### Goal of the exercise:
Transcribe the data below verbatim from the line with "(s.setDirty i d).resolver" to the line with "(s.tick).gates = s.gates := rfl". Include both of those lines.

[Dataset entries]
____
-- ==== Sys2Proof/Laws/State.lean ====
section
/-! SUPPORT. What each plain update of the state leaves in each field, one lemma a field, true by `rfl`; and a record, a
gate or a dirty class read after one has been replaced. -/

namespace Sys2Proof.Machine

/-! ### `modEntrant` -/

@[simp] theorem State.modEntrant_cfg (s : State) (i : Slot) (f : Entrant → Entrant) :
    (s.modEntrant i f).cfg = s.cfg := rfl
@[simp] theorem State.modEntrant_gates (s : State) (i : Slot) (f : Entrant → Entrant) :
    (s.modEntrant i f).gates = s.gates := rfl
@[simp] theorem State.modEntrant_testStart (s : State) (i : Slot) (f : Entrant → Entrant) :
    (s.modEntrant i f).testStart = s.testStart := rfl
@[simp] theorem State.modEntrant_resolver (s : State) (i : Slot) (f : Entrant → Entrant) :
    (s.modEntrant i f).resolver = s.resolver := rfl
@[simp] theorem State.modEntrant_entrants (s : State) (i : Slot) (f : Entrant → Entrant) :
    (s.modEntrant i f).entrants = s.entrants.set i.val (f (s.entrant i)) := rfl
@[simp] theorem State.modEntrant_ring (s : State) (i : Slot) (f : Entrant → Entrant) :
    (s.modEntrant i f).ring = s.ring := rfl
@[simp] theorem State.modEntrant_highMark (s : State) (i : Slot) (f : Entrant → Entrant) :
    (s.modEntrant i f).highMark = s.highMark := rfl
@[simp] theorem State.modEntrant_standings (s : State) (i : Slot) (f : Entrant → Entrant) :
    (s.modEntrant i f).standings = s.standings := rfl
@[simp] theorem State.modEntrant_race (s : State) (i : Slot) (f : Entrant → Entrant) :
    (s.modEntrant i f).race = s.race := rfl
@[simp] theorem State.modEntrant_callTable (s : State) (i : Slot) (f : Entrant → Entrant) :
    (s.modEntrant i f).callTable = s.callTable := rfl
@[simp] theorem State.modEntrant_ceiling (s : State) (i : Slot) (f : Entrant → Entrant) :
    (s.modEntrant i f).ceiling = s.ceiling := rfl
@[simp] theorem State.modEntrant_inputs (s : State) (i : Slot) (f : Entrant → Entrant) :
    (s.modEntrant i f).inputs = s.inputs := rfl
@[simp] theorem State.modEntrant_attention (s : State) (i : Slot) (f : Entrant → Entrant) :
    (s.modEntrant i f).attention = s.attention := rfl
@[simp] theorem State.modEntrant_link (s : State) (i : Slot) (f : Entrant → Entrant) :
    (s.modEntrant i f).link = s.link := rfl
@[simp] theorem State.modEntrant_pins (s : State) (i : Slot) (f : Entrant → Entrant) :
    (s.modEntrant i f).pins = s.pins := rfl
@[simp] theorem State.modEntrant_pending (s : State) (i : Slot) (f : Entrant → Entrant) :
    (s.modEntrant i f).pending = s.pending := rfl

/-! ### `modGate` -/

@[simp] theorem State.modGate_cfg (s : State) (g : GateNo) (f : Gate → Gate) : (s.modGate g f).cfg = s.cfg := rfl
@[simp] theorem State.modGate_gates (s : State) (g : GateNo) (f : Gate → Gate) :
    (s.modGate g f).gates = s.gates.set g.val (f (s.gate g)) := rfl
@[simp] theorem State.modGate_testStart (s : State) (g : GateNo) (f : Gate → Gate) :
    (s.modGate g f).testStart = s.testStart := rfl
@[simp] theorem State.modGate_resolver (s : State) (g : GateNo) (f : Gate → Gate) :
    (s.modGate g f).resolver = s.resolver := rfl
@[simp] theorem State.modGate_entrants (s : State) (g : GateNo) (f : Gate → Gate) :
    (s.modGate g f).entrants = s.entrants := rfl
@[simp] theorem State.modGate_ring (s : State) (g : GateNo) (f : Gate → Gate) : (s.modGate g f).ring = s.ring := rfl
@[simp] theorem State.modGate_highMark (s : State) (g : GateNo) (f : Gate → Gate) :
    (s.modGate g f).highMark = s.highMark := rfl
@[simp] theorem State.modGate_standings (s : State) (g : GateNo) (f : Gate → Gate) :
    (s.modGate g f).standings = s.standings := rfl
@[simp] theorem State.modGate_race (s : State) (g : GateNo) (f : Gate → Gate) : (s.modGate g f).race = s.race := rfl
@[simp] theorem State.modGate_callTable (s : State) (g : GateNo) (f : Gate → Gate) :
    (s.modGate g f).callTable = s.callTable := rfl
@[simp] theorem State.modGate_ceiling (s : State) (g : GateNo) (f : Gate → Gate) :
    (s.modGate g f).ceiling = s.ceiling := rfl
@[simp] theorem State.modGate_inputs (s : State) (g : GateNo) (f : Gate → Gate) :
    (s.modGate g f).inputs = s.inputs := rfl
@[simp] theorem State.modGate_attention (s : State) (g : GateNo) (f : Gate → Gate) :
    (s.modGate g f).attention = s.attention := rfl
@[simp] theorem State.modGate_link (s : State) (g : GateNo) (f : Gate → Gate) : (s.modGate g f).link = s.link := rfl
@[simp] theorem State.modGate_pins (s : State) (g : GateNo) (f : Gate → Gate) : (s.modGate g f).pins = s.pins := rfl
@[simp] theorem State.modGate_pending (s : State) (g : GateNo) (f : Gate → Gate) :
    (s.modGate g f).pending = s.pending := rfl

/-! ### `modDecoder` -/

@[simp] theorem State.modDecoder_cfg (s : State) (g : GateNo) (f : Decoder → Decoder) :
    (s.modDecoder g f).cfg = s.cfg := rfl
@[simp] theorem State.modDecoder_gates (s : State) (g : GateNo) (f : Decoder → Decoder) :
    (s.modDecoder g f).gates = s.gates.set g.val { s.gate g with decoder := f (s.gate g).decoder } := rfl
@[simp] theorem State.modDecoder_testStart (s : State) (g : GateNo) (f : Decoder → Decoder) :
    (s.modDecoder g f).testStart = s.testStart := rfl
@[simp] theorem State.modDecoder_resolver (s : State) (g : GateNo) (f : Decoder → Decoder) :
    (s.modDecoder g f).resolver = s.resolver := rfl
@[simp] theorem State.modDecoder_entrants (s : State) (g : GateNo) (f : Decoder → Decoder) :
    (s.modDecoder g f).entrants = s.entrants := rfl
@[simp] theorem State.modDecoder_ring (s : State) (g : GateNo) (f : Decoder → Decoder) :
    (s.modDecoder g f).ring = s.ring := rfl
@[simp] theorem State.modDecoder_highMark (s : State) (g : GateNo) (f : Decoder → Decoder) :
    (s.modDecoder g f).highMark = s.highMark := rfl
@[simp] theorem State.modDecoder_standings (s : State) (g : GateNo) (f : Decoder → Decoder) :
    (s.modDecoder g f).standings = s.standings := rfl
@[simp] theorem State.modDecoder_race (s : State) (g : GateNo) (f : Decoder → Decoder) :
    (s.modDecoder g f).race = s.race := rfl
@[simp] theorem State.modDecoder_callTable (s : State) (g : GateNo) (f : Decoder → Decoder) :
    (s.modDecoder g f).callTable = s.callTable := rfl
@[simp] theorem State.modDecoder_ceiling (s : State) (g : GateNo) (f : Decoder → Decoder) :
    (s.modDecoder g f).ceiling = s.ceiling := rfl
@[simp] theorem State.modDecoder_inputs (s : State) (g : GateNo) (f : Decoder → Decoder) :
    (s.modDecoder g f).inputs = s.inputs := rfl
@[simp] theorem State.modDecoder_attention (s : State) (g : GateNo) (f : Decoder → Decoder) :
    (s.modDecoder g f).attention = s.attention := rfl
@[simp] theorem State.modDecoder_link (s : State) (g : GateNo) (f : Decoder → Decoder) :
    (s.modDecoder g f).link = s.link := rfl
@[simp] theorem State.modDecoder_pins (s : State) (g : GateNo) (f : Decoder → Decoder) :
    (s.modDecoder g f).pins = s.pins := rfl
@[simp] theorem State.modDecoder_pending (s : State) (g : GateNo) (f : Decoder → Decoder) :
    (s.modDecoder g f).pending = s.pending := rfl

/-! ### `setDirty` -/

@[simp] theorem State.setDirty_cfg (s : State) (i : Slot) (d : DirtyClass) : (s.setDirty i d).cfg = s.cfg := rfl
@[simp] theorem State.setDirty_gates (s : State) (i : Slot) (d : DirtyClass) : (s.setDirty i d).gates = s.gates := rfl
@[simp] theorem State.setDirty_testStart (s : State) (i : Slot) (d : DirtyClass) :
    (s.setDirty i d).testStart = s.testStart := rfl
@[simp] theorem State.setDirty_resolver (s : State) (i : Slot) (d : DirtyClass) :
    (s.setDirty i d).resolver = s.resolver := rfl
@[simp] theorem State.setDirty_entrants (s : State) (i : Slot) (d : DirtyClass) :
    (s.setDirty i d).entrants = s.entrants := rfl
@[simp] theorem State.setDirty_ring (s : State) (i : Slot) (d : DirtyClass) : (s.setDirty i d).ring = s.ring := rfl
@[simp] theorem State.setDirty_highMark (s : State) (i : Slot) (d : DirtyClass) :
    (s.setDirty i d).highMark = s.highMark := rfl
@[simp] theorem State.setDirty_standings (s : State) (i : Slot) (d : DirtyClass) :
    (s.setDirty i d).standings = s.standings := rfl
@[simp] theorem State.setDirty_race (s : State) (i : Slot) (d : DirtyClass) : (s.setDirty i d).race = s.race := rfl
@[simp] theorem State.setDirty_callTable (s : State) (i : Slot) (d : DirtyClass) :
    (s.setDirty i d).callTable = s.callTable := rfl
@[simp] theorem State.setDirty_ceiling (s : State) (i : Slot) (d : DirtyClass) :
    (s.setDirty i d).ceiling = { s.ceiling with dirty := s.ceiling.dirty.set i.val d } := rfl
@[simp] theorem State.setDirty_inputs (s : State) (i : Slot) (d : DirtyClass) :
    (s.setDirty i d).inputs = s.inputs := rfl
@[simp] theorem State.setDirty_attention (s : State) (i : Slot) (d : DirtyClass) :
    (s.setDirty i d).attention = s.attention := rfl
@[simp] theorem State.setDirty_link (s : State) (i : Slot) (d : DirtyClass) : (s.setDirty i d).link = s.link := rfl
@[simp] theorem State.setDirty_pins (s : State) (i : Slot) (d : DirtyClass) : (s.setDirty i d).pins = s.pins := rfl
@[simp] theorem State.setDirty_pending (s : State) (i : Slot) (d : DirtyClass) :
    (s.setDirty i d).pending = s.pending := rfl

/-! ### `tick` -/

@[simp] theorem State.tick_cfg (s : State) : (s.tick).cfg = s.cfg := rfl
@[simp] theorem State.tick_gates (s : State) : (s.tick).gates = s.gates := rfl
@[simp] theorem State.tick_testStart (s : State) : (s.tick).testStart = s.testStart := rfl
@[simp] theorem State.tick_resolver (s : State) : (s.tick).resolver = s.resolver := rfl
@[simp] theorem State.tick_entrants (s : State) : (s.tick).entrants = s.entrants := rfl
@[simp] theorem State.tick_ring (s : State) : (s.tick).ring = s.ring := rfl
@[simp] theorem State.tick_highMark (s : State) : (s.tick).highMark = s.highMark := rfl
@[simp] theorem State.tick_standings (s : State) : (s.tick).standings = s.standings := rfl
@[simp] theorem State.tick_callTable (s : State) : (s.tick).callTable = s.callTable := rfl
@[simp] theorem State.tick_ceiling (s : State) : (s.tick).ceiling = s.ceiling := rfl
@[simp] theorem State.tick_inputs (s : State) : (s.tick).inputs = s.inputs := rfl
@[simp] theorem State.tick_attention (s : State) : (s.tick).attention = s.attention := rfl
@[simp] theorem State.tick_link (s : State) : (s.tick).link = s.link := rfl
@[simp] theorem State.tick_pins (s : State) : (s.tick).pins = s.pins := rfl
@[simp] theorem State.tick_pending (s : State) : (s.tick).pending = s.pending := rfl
____
### Exercise output:
    (s.setDirty i d).resolver = s.resolver := rfl
@[simp] theorem State.setDirty_entrants (s : State) (i : Slot) (d : DirtyClass) :
    (s.setDirty i d).entrants = s.entrants := rfl
@[simp] theorem State.setDirty_ring (s : State) (i : Slot) (d : DirtyClass) : (s.setDirty i d).ring = s.ring := rfl
@[simp] theorem State.setDirty_highMark (s : State) (i : Slot) (d : DirtyClass) :
    (s.setDirty i d).highMark = s.highMark := rfl
@[simp] theorem State.setDirty_standings (s : State) (i : Slot) (d : DirtyClass) :
    (s.setDirty i d).standings = s.standings := rfl
@[simp] theorem State.setDirty_race (s : State) (i : Slot) (d : DirtyClass) : (s.setDirty i d).race = s.race := rfl
@[simp] theorem State.setDirty_callTable (s : State) (i : Slot) (d : DirtyClass) :
    (s.setDirty i d).callTable = s.callTable := rfl
@[simp] theorem State.setDirty_ceiling (s : State) (i : Slot) (d : DirtyClass) :
    (s.setDirty i d).ceiling = { s.ceiling with dirty := s.ceiling.dirty.set i.val d } := rfl
@[simp] theorem State.setDirty_inputs (s : State) (i : Slot) (d : DirtyClass) :
    (s.setDirty i d).inputs = s.inputs := rfl
@[simp] theorem State.setDirty_attention (s : State) (i : Slot) (d : DirtyClass) :
    (s.setDirty i d).attention = s.attention := rfl
@[simp] theorem State.setDirty_link (s : State) (i : Slot) (d : DirtyClass) : (s.setDirty i d).link = s.link := rfl
@[simp] theorem State.setDirty_pins (s : State) (i : Slot) (d : DirtyClass) : (s.setDirty i d).pins = s.pins := rfl
@[simp] theorem State.setDirty_pending (s : State) (i : Slot) (d : DirtyClass) :
    (s.setDirty i d).pending = s.pending := rfl

/-! ### `tick` -/

@[simp] theorem State.tick_cfg (s : State) : (s.tick).cfg = s.cfg := rfl
@[simp] theorem State.tick_gates (s : State) : (s.tick).gates = s.gates := rfl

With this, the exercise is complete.